WHAT THE TASK REQUIRES ::
In the data below, which lines hold the word "descriptorFetch"? Copy them.

RECORDS ::
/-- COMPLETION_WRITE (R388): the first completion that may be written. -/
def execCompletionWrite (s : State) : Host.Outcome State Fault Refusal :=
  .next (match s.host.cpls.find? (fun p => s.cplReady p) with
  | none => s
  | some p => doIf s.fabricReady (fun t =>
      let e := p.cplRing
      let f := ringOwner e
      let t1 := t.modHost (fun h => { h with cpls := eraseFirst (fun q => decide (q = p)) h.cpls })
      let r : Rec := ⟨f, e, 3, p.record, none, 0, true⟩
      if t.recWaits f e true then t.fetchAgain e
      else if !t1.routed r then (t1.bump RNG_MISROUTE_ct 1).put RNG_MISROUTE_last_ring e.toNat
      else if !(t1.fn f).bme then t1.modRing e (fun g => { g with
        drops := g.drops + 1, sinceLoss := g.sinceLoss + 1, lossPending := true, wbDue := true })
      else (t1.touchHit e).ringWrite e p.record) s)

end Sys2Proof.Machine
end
* * *
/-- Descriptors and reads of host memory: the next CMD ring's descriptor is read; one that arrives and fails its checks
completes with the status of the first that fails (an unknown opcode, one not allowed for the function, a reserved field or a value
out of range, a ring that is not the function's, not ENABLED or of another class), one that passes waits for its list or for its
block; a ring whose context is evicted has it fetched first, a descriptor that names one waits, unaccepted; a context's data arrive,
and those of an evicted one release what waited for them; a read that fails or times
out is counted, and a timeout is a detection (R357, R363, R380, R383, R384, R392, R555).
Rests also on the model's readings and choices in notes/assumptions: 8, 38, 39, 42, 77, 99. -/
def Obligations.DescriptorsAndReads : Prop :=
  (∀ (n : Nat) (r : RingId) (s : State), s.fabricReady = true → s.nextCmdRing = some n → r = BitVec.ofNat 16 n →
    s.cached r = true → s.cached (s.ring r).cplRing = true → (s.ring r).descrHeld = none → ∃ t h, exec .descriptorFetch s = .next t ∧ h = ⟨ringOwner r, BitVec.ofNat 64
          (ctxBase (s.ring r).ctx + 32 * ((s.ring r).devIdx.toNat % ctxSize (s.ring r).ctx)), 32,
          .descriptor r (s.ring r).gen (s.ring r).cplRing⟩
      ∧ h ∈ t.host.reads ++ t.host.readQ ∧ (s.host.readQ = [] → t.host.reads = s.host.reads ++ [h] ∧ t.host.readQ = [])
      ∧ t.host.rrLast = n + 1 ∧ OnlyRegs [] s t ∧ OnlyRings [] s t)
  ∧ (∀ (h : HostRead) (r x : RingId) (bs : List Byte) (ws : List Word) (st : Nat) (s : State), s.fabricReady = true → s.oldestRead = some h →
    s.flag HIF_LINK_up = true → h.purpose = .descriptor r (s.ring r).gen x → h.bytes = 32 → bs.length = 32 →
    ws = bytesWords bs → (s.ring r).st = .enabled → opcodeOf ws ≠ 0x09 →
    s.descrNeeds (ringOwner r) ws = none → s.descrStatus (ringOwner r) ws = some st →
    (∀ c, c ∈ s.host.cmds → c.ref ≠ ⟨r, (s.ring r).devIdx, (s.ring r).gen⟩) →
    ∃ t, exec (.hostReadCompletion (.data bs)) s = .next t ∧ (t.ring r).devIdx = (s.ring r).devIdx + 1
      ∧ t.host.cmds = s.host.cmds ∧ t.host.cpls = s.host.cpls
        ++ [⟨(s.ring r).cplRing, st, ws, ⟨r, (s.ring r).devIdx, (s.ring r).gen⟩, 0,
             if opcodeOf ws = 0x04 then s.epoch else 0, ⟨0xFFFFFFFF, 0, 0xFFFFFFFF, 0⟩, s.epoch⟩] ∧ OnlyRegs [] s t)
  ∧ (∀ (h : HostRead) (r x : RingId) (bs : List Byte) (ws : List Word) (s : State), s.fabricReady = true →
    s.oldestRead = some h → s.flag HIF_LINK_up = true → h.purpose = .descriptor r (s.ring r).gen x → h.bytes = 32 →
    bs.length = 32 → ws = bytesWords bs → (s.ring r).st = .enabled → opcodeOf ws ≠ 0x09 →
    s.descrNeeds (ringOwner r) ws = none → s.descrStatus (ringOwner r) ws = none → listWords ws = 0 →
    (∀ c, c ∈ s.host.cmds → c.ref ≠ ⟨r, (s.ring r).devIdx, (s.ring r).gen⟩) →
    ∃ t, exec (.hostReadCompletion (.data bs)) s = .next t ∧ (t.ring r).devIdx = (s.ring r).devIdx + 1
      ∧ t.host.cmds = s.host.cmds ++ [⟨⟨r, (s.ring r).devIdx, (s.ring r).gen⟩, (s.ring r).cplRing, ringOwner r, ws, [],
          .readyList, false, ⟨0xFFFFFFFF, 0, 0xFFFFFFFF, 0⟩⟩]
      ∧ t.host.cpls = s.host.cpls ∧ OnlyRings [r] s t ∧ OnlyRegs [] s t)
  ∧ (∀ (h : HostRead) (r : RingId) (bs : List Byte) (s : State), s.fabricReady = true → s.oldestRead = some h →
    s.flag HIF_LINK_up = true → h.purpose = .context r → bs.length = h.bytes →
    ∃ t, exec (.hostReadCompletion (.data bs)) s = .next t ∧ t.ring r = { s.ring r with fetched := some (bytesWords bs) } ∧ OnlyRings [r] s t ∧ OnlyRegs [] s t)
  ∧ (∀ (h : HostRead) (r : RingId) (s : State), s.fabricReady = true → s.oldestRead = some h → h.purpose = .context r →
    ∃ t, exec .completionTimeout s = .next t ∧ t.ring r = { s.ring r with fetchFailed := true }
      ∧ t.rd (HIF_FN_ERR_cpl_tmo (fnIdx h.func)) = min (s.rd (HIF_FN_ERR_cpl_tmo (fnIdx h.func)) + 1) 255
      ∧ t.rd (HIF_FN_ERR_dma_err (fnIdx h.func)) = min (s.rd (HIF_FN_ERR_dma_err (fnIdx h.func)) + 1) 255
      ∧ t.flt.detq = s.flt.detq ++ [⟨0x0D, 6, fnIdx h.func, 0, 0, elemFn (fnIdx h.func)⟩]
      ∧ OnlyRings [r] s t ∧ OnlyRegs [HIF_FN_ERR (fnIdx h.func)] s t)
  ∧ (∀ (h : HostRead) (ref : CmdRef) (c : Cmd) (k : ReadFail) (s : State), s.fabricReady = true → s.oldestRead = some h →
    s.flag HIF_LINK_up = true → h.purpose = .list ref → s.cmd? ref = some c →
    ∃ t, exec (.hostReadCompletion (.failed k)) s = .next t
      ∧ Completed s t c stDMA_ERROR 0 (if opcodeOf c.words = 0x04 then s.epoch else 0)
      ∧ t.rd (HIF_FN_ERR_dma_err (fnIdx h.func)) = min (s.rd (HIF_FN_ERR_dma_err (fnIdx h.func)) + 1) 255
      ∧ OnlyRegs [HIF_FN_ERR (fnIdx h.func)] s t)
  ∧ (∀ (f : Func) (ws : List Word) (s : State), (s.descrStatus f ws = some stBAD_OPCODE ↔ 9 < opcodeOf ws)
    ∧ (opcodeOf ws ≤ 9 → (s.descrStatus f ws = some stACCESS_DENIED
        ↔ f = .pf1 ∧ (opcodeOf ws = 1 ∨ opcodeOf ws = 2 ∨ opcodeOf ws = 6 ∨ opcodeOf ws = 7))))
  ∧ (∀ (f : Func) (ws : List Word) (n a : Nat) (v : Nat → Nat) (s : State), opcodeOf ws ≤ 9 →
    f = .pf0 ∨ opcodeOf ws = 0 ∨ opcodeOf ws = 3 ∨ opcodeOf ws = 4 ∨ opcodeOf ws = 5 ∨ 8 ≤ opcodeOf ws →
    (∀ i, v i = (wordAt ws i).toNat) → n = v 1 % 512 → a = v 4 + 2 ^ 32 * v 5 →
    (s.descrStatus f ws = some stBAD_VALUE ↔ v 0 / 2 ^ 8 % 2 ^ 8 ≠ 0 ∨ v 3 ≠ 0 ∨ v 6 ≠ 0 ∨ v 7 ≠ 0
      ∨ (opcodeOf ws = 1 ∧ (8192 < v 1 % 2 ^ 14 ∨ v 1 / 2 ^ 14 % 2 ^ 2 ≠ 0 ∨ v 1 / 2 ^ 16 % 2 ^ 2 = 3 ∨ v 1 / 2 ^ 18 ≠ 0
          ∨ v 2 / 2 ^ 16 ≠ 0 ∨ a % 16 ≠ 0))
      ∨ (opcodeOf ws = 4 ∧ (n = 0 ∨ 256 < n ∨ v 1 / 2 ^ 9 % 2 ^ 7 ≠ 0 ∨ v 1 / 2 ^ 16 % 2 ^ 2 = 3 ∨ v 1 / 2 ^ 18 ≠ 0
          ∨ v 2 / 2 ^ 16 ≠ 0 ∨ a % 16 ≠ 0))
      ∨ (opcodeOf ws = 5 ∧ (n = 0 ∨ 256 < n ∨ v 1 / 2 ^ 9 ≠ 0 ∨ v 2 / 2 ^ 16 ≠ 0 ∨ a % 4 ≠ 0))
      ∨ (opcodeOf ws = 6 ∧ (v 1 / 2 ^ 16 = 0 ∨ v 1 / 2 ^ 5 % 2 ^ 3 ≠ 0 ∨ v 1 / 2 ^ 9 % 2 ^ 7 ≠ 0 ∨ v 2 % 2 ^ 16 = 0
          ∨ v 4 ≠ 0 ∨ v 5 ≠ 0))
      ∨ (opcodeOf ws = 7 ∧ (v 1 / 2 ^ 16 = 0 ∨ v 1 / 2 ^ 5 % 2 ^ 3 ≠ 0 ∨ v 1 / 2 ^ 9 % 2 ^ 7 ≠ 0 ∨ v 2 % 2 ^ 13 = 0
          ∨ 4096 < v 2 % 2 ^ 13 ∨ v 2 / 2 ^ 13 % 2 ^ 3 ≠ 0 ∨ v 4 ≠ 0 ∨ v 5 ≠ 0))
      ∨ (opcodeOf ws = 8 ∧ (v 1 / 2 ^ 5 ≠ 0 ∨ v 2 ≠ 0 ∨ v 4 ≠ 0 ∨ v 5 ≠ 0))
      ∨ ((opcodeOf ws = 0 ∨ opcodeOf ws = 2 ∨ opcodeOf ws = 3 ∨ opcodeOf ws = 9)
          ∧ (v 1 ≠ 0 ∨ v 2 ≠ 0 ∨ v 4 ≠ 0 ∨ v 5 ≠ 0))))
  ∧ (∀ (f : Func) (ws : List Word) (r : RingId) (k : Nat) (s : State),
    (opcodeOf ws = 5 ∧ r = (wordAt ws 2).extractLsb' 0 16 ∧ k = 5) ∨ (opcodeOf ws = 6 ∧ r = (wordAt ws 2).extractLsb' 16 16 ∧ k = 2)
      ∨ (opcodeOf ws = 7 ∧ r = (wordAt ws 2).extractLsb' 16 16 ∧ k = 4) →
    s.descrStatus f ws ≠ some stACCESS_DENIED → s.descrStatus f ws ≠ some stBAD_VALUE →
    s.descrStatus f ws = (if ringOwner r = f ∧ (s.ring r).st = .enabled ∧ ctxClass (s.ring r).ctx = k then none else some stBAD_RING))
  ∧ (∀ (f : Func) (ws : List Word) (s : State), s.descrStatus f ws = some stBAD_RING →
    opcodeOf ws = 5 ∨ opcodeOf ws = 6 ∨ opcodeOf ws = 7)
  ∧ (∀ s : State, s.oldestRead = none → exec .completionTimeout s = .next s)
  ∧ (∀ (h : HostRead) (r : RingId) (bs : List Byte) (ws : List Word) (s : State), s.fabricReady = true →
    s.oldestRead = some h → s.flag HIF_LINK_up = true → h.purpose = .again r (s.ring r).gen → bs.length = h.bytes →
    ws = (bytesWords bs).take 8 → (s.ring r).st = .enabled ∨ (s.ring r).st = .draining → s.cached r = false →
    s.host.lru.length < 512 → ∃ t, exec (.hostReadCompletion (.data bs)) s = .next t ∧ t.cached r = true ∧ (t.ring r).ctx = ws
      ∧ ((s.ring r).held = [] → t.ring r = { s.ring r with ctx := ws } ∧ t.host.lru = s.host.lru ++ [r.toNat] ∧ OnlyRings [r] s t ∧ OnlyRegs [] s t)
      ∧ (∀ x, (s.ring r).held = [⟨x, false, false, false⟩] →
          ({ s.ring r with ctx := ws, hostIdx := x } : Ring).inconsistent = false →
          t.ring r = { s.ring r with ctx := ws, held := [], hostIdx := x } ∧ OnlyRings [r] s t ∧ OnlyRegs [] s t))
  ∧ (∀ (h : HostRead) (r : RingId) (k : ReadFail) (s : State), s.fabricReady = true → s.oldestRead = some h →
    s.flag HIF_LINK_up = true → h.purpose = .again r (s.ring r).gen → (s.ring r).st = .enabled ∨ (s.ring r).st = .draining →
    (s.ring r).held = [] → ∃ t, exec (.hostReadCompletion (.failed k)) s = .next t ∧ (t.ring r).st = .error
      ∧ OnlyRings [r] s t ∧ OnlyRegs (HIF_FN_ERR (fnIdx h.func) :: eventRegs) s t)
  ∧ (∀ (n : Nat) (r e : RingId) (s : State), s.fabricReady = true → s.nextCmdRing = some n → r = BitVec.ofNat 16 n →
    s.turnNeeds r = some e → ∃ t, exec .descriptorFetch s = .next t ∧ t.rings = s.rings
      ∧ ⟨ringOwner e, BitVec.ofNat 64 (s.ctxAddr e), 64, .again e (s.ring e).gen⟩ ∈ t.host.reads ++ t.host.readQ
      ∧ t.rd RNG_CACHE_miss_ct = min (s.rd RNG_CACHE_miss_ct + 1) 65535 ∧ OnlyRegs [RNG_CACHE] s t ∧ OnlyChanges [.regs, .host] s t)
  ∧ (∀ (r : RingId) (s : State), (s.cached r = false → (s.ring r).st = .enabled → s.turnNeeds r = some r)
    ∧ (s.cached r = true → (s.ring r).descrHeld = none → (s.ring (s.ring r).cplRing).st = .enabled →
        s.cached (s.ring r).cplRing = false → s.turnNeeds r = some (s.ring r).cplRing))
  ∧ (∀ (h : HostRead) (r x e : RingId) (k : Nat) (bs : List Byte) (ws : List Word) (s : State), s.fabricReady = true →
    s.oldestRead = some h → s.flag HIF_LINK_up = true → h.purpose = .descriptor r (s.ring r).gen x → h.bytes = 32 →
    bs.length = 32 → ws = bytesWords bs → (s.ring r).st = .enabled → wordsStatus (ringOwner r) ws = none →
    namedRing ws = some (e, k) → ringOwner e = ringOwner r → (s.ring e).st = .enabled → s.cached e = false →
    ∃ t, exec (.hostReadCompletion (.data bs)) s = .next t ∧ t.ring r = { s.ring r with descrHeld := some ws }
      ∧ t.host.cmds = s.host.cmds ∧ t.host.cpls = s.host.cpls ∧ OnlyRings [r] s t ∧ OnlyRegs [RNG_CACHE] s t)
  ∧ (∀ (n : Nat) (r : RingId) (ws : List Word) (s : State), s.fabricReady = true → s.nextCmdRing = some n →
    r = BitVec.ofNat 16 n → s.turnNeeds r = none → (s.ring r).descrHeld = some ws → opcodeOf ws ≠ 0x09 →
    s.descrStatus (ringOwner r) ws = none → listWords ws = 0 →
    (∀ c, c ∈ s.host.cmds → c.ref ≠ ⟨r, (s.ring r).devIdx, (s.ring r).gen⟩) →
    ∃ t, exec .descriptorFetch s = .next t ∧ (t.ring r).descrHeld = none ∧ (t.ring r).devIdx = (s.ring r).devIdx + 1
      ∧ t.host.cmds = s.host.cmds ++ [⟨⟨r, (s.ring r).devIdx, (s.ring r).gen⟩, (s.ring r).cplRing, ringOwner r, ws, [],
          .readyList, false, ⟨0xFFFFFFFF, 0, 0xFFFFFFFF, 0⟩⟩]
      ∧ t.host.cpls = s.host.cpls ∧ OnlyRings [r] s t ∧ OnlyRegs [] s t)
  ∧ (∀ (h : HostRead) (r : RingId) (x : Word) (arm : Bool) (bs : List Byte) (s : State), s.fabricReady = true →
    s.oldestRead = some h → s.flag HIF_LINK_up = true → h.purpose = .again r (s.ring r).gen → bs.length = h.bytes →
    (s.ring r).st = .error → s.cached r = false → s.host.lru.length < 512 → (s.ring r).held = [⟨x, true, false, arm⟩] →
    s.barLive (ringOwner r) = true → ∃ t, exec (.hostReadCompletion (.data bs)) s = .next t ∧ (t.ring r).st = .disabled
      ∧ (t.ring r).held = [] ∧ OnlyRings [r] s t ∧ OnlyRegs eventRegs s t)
---
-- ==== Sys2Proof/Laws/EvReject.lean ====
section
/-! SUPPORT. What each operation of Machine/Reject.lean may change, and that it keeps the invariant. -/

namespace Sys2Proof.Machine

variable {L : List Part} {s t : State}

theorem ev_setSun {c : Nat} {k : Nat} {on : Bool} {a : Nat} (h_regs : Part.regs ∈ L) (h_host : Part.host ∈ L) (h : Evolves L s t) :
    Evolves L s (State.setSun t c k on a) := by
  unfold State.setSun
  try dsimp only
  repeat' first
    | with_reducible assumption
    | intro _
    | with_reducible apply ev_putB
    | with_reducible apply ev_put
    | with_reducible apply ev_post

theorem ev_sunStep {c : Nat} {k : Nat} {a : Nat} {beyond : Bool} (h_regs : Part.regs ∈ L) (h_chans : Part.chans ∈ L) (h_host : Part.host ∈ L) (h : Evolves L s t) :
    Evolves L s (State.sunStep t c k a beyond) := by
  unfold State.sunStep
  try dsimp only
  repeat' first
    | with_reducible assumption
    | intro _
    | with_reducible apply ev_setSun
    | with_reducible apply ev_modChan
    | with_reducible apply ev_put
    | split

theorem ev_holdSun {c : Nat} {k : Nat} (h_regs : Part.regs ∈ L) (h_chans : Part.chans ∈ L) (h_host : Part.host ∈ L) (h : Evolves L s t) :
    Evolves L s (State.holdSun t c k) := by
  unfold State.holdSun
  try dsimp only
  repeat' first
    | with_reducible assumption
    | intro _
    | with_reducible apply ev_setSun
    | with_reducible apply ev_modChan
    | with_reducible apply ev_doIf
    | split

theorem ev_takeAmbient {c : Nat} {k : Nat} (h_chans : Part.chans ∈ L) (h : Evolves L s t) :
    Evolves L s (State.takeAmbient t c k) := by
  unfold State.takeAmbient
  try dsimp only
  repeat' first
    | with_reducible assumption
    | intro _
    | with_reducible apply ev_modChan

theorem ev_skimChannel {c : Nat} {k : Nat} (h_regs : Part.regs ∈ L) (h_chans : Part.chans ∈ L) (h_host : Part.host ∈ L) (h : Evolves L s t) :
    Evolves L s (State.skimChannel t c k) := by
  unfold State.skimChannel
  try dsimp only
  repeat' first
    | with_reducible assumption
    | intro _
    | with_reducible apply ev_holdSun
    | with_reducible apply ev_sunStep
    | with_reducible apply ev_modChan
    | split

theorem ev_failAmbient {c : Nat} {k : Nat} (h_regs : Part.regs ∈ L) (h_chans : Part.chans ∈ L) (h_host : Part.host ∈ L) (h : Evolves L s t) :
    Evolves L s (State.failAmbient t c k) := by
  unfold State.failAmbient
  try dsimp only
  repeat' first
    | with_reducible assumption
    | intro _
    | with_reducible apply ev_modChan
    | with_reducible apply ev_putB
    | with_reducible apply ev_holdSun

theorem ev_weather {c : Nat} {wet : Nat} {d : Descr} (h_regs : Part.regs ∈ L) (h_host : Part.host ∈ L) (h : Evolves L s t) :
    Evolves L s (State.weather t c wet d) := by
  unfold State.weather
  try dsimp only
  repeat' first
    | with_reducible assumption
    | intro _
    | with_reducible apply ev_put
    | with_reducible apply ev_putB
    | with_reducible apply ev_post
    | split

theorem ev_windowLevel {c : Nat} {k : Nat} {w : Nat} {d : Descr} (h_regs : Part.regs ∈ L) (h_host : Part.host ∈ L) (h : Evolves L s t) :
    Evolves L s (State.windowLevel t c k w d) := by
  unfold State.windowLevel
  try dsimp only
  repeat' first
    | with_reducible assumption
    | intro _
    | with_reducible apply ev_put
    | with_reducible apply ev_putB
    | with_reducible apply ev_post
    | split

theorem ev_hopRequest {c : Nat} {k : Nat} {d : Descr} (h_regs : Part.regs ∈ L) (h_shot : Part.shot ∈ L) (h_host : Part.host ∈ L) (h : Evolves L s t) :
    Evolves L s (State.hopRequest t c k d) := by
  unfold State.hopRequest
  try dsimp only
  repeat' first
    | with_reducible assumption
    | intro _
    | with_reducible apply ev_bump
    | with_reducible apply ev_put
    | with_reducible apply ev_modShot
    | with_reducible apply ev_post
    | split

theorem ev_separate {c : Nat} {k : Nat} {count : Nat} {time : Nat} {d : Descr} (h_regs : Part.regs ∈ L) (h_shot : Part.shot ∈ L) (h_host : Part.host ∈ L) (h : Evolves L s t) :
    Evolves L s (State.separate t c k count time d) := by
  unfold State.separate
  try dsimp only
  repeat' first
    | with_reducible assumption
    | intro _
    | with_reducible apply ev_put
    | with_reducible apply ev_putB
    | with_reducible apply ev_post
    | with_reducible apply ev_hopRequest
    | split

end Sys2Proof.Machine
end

EXERCISE OUTPUT ::
    s.cached r = true → s.cached (s.ring r).cplRing = true → (s.ring r).descrHeld = none → ∃ t h, exec .descriptorFetch s = .next t ∧ h = ⟨ringOwner r, BitVec.ofNat 64
    s.turnNeeds r = some e → ∃ t, exec .descriptorFetch s = .next t ∧ t.rings = s.rings
    ∃ t, exec .descriptorFetch s = .next t ∧ (t.ring r).descrHeld = none ∧ (t.ring r).devIdx = (s.ring r).devIdx + 1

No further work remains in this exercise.